The University of Iowa Graduate College and UI Libraries Digital Scholarship & Publishing Studio have selected eight graduate students for the 2026 Digital Scholarship & Publishing Summer Fellowship Program.
The eight-week program, which runs June 15 through Aug. 6, provides mentored digital scholarship development through coursework and hands-on application, along with training in tools and techniques to support innovative research and creative work.
Fellows will present their research and digital project progress at a public event at 1:30 p.m. Wednesday, Aug. 5, in the Franklin Miller Screening Room (Adler Journalism Building E105). The public is welcome to attend the presentation event and reception.
2026 fellows and projects
- Maya Arthur, poetry, MFA
Arthur will create a short-form video examining shifts in Black self-representation in Paris from the 1900 Exposition to the early 20th century. Combining archival materials, animated visuals, and original poetry, the project explores changes in visual expression and artistic presence. The work will also serve as a component of her MFA thesis.
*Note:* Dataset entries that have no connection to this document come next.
-- ==== Sys2Proof/Machine/Mem.lean ====
section
/-! DEFINITION. Class MEM (R346 to R352, R365, R366): the memory window and the transparent test of the scratchpad. -/

namespace Sys2Proof.Machine

/-- R346: the pinned region. -/
def pinned (a : Nat) : Bool := decide (a < 0x4_0000)

/-- A byte that the window reads: firmware's own data and the data of a failed slice are open (R346, R352, entry 9). -/
def State.windowByte (s : State) (a : Nat) : Byte :=
  if pinned a || s.mem.failed.contains (a / 4096) then Config.openByte s.free a else readByte s.mem.cells a

/-! ## Collisions (R349) -/

/-- R348: the port words of a range, in ascending order. -/
def portWords (a n : Nat) : List Nat := (List.range ((a + n - 1) / 32 - a / 32 + 1)).map fun k => a / 32 + k

/-- R349: the INTERNAL access that meets the window in a port word. -/
def meetAt (meets : List Meet) (p : Nat) : Option Meet := meets.find? fun m => m.portWord == p

/-- R349: INTERNAL's bytes of a port word. -/
def internalBytes (m : Meet) (cells : List Host.Cell) : List Host.Cell :=
  (List.range 32).foldl (fun c i =>
    if m.bytes.getLsbD i then putByte c (32 * m.portWord + i) (m.data.extractLsb' (8 * i) 8) else c) cells

/-- R349: a collision is raised and counted; in the read-against-write cases WIN_BUSY and MGMT_BUSY rise. -/
def State.collides (s : State) (p kind : Nat) : State :=
  let t := (s.count .mem 0 2).raise .mem 0 0x10 (pk [(32 * p, 0), (kind, 23)])
  if kind = 0 then t else t.mapMem fun m => { m with collision := true }

/-- R348, R349: a window read meets INTERNAL writes: they take effect. The port words whose data is undefined. -/
def State.readMeets (s : State) (meets : List Meet) (a n : Nat) : State × List Nat :=
  (portWords a n).foldl (fun x p =>
    match meetAt meets p with
    | some m => if m.write then ((x.1.mapMem fun y => { y with cells := internalBytes m y.cells }).collides p 2, x.2 ++ [p]) else x
    | none => x) (s, [])

/-- R349: a window write meets INTERNAL accesses, which are ordered first. -/
def State.writeMeets (s : State) (meets : List Meet) (a n : Nat) : State :=
  (portWords a n).foldl (fun t p =>
    match meetAt meets p with
    | some m => if m.write then (t.mapMem fun y => { y with cells := internalBytes m y.cells }).collides p 0 else t.collides p 1
    | none => t) s

/-! ## Window commands -/

/-- R350: a window command that touches the borrowed slice is refused whole. -/
def State.windowRetry (s : State) (a n : Nat) : Bool := s.borrowed.any fun k => touches a n k

/-- R350: RETRY is counted, and WIN_BUSY stays high until the slice is returned. -/
def State.retries (s : State) : State := (s.count .mem 0 3).mapMem fun m => { m with retryHold := true }

/-- R348, R366: ADDRESS and LENGTH. -/
def windowChecks (r : Req) : List (Bool × Nat) :=
  [(decide ((r.p 0).toNat + fld (r.p 1) 0 13 ≤ 0x60_0000), 0),
   (clear (r.p 1) 13 && decide (1 ≤ fld (r.p 1) 0 13) && decide (fld (r.p 1) 0 13 ≤ 4064), 1)]

/-- R348, MEM_WIN_READ, against the INTERNAL accesses it meets. -/
def specMemWinRead (meets : List Meet) : CmdSpec :=
  { op := 0x10, avail := availRun, count := exactly 2, isl := ownIsl,
    denied := fun s r => r.params.length == 2 && pinned (r.p 0).toNat && s.owned && !r.authed && !s.permit 1,
    bad := fun _ r => firstBad (windowChecks r),
    cond := fun s r => require (s.isUp .mem 0) (s.conflict .mem r.inst),
    act := fun s r =>
      let a := (r.p 0).toNat
      let n := fld (r.p 1) 0 13
      if s.windowRetry a n then { st := s.retries, status := .retry }
      else
        let x := (s.count .mem 0 0).readMeets meets a n
        let bytes := (List.range n).map fun i =>
          if x.2.contains ((a + i) / 32) then Config.openByte s.free (a + i) else s.windowByte (a + i)
        let first := match x.2 with
          | [] => 0
          | p :: _ => p - a / 32
        { st := x.1, status := if x.2 = [] then .ok else .collided
          pay := pk [(n, 0), (first, 16), (x.2.length, 24)] :: bytesWords bytes } }

/-- R348, MEM_WIN_WRITE, against the INTERNAL accesses it meets. -/
def specMemWinWrite (meets : List Meet) : CmdSpec :=
  { op := 0x80, avail := availRun, isl := ownIsl,
    count := fun _ r => decide (3 ≤ r.params.length) && decide (r.params.length ≤ 1018),
    denied := fun _ r => decide (3 ≤ r.params.length) && pinned (r.p 0).toNat,
    bad := fun _ r =>
      firstBad (windowChecks r ++ [(r.params.length == 2 + (fld (r.p 1) 0 13 + 3) / 4, 1)]),
    cond := fun s r => require (s.isUp .mem 0) (s.conflict .mem r.inst),
    act := fun s r =>
      let a := (r.p 0).toNat
      let n := fld (r.p 1) 0 13
      if s.windowRetry a n then { st := s.retries, status := .retry }
      else
        let t := (s.count .mem 0 1).writeMeets meets a n
        { st := t.mapMem fun m => { m with cells := writeBytes m.cells a (((r.params.drop 2).flatMap wordBytes).take n) } } }

/-! ## The transparent test (R350 to R352) -/

/-- R366: the test block. -/
def State.testBlock (s : State) : List Word :=
  [pk [(s.mem.next, 0), (s.mem.spares, 16)], w32 s.mem.passes, w32 s.mem.repaired, w32 s.mem.failed.length]

/-- R366, MEM_TEST_STATUS_GET. -/
def specMemTestStatusGet : CmdSpec :=
  { op := 0x11, avail := availRun, count := exactly 0, act := answer fun s _ => s.testBlock }

/-- R366, MEM_TEST_SET. -/
def specMemTestSet : CmdSpec :=
  { op := 0x81, avail := availRun, count := exactly 1,
    bad := fun _ r =>
      let v := (r.p 0).toNat
      firstBad [(v == 0 || (decide (10 ≤ v) && decide (v ≤ 10000)), 0)],
    act := change fun s r => s.mapMem fun m => { m with interval := (r.p 0).toNat } }

/-- R351, R365, MEM_TEST_RUN: BST runs the test. -/
def specMemTestRun : CmdSpec :=
  { op := 0x82, avail := availRun, count := exactly 1, isl := fun _ _ => [76],
    denied := fun s r => r.params.length == 1 && decide (fld (r.p 0) 0 11 < 64) && s.power.dev != .maint,
    bad := fun _ r =>
      let w := r.p 0
      firstBad [(decide (fld w 0 11 < 1536) && fld w 11 5 == 0 && decide (1 ≤ fld w 16 11) &&
        decide (fld w 0 11 + fld w 16 11 ≤ 1536) && clear w 27, 0)],
    busy := fun s _ => require s.mem.run.isNone { status := .busy, pay := [s.freeWord] },
    act := change fun s r => s.mapMem fun m => { m with
      run := some { first := fld (r.p 0) 0 11, count := fld (r.p 0) 16 11, done := 0, repaired := 0, failed := 0 } } }

/-- R361: the fuse word of a repair of SPM. -/
def spmRepair (spare row : Nat) : Word := pk [(row, 0), (spare % 4, 22), (spare / 4, 24), (9, 28)]

/-- R352: the failing rows of a slice are mapped to spare rows while any is left. -/
def State.mapRows (s : State) (rows : List Nat) : State :=
  rows.foldl (fun t row =>
    if t.mem.spares = 0 then t
    else
      let u := t.mapMem fun m => { m with spares := m.spares - 1, repaired := sat32 (m.repaired + 1) }
      { u.withRepairs [spmRepair (64 - t.mem.spares) row] with repairs := u.repairs ++ [spmRepair (64 - t.mem.spares) row] }) s

/-- R350 to R352: one slice is tested: borrowed for `busy` ns, its failing rows repaired, or the slice failed. -/
def State.testSlice (s : State) (slice : Nat) (bad : List Nat) (busy : Nat) : State :=
  let rows := (bad.filter fun r => decide (r < 128)).eraseDups.map fun r => 128 * slice + r
  let a := (s.mapRows rows).mapMem fun m => { m with borrow := some (slice, s.now + min busy 12000), retryHold := false }
  let fixed := s.mem.spares - a.mem.spares
  let b := a.raiseIf (fixed != 0) .mem 0 0x11 (pk [(slice, 0), (a.mem.spares, 16)])
  if fixed < rows.length then
    (b.mapMem fun m => { m with failed := if m.failed.contains slice then m.failed else m.failed ++ [slice] }).raise .mem 0 0x12
      (w32 slice)
  else b

/-- R25, R350, R351, R377: BST can take a slice: it and SPM work, and the pause after the slice before has passed. -/
def State.bstFree (s : State) : Bool :=
  s.anyRun && !s.power.mcSilent && s.islandOn 76 && !s.islandFailed 76 && !s.islandFailed 74 && s.borrowed.isNone &&
    s.mem.borrow.all fun b => decide (b.2 + s.pauseNs 100 400 ≤ s.now)

/-- R351: a pinned slice: MC suspends commands and event handling until the write-back has ended, so the row lasts until then
(entry 90). -/
def State.testPinned (s : State) (slice : Nat) (bad : List Nat) (busy : Nat) : State :=
  if slice < 64 then (s.advance (min busy 12000)).testSlice slice bad 0 else s.testSlice slice bad busy

/-- R350, R351, MEM_SLICE_TEST: the next slice of an on-demand run, or else, one every INTERVAL, of the background pass. -/
def State.sliceTest (s : State) (bad : List Nat) (busy : Nat) : State :=
  if !s.bstFree then s
  else match s.mem.run with
  | some x =>
    let slice := x.first + x.done
    if x.count ≤ x.done ∨ (slice < 64 ∧ s.power.dev ≠ .maint) then s
    else
      let t := s.testPinned slice bad busy
      let hurt := t.mem.failed.length - s.mem.failed.length
      t.mapMem fun m => { m with run := some { x with
        done := x.done + 1, repaired := x.repaired + b2n (t.mem.spares != s.mem.spares && hurt == 0), failed := x.failed + hurt } }
  | none =>
    if s.mem.interval = 0 ∨ !s.isUp .mem 0 ∨ s.mem.sliceAt.any fun t => decide (s.now < t + 1000000 * s.mem.interval) then s
    else
      let t := s.testSlice s.mem.next bad busy
      t.mapMem fun m =>
        if s.mem.next = 1535 then { m with next := 64, passes := sat32 (m.passes + 1), sliceAt := some s.now }
        else { m with next := s.mem.next + 1, sliceAt := some s.now }

/-- R365, MEM_TEST_DONE. -/
def State.testRunEnds (s : State) : State :=
  match s.mem.run with
  | some x =>
    if x.done < x.count || s.borrowed.isSome then s
    else (s.mapMem fun m => { m with run := none }).raise .mem 0 0x13 (pk [(x.repaired, 0), (x.failed, 16)])
  | none => s

/-- R366: the class words of STATUS_GET. -/
def State.statusMem (s : State) : List Word := [s.testBlock.getD 0 0, s.testBlock.getD 3 0]

/-! ## Rows -/

/-- R348, MEM_WIN_READ. -/
def execMemWinRead (dt : Nat) (c : Cmd) (meets : List Meet) (s : State) := done (hostRow dt (specMemWinRead meets) .mem c s)
/-- R348, MEM_WIN_WRITE. -/
def execMemWinWrite (dt : Nat) (c : Cmd) (meets : List Meet) (s : State) := done (hostRow dt (specMemWinWrite meets) .mem c s)
/-- R366, MEM_TEST_STATUS_GET. -/
def execMemTestStatusGet (dt : Nat) (c : Cmd) (s : State) := done (hostRow dt specMemTestStatusGet .mem c s)
/-- R366, MEM_TEST_SET. -/
def execMemTestSet (dt : Nat) (c : Cmd) (s : State) := done (hostRow dt specMemTestSet .mem c s)
/-- R365, MEM_TEST_RUN. -/
def execMemTestRun (dt : Nat) (c : Cmd) (s : State) := done (hostRow dt specMemTestRun .mem c s)
/-- R365, MEM_TEST_DONE. -/
def execMemTestDone (dt : Nat) (s : State) := done (eventRow dt (·.testRunEnds) s)
/-- R350, MEM_SLICE_TEST. -/
def execMemSliceTest (dt : Nat) (badRows : List Nat) (busyNs : Nat) (s : State) := done (eventRow dt (·.sliceTest badRows busyNs) s)
/-- R349, COLLISION_INDICATION_END. -/
def execCollisionIndicationEnd (dt : Nat) (s : State) := done (eventRow dt (·.mapMem fun m => { m with collision := false }) s)

end Sys2Proof.Machine
end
- Akachukwu Ikefuama, journalism and mass communication, PhD
Ikefuama will build digital research skills, including web data collection, dataset organization, text analysis, and visualization. By examining a sample of online newspapers across Germany, Nigeria, and the United States, he plans to use digital methodologies to measure precarity in these nations. This work supports his dissertation on journalistic working conditions across multiple countries through comparative analysis of text-based data.
- Bryan Kendall, pharmacy, PhD
Kendall will examine commercial development and infrastructure differences of pharmaceutical trade routes between the eastern and western United States. Using a sunken steamboat that was wrecked in the Missouri River near Omaha in 1865 as a case study will give insights into Midwest and U.S. history.
- Ei Miyauchi, sociology, Ph.D.
Miyauchi will develop a data visualization project based on prior research into attitudes toward immigration across multiple countries. The project will illustrate similarities and differences in survey responses across several dimensions.
- Ollie Oliver, book arts, MFA
Oliver will create a map and census of book arts tools to document and connect access to specialized equipment. The project is designed to help artists locate and share resources and expand access beyond institutional settings.
- John Tappen, American studies, PhD
Tappen will build a digital site that integrates data visualization and qualitative analysis to examine trends in nonstandard employment in the United States. The project will combine statistical data with historical and cultural materials.
- Samuel Taylor, geography, PhD
Taylor will develop a digital storytelling project that translates satellite-based water quality monitoring and machine learning results into accessible formats. Using GIS tools, the work aims to improve understanding of environmental data for decision-makers and stakeholders.
- Zachary Vanes, cinematic arts, PhD
Vanes will digitize issues of Multi-Images Journal (1978–1980) to create an accessible archive. The project will support research on the transition in audiovisual media technologies and enable further analysis of the publication.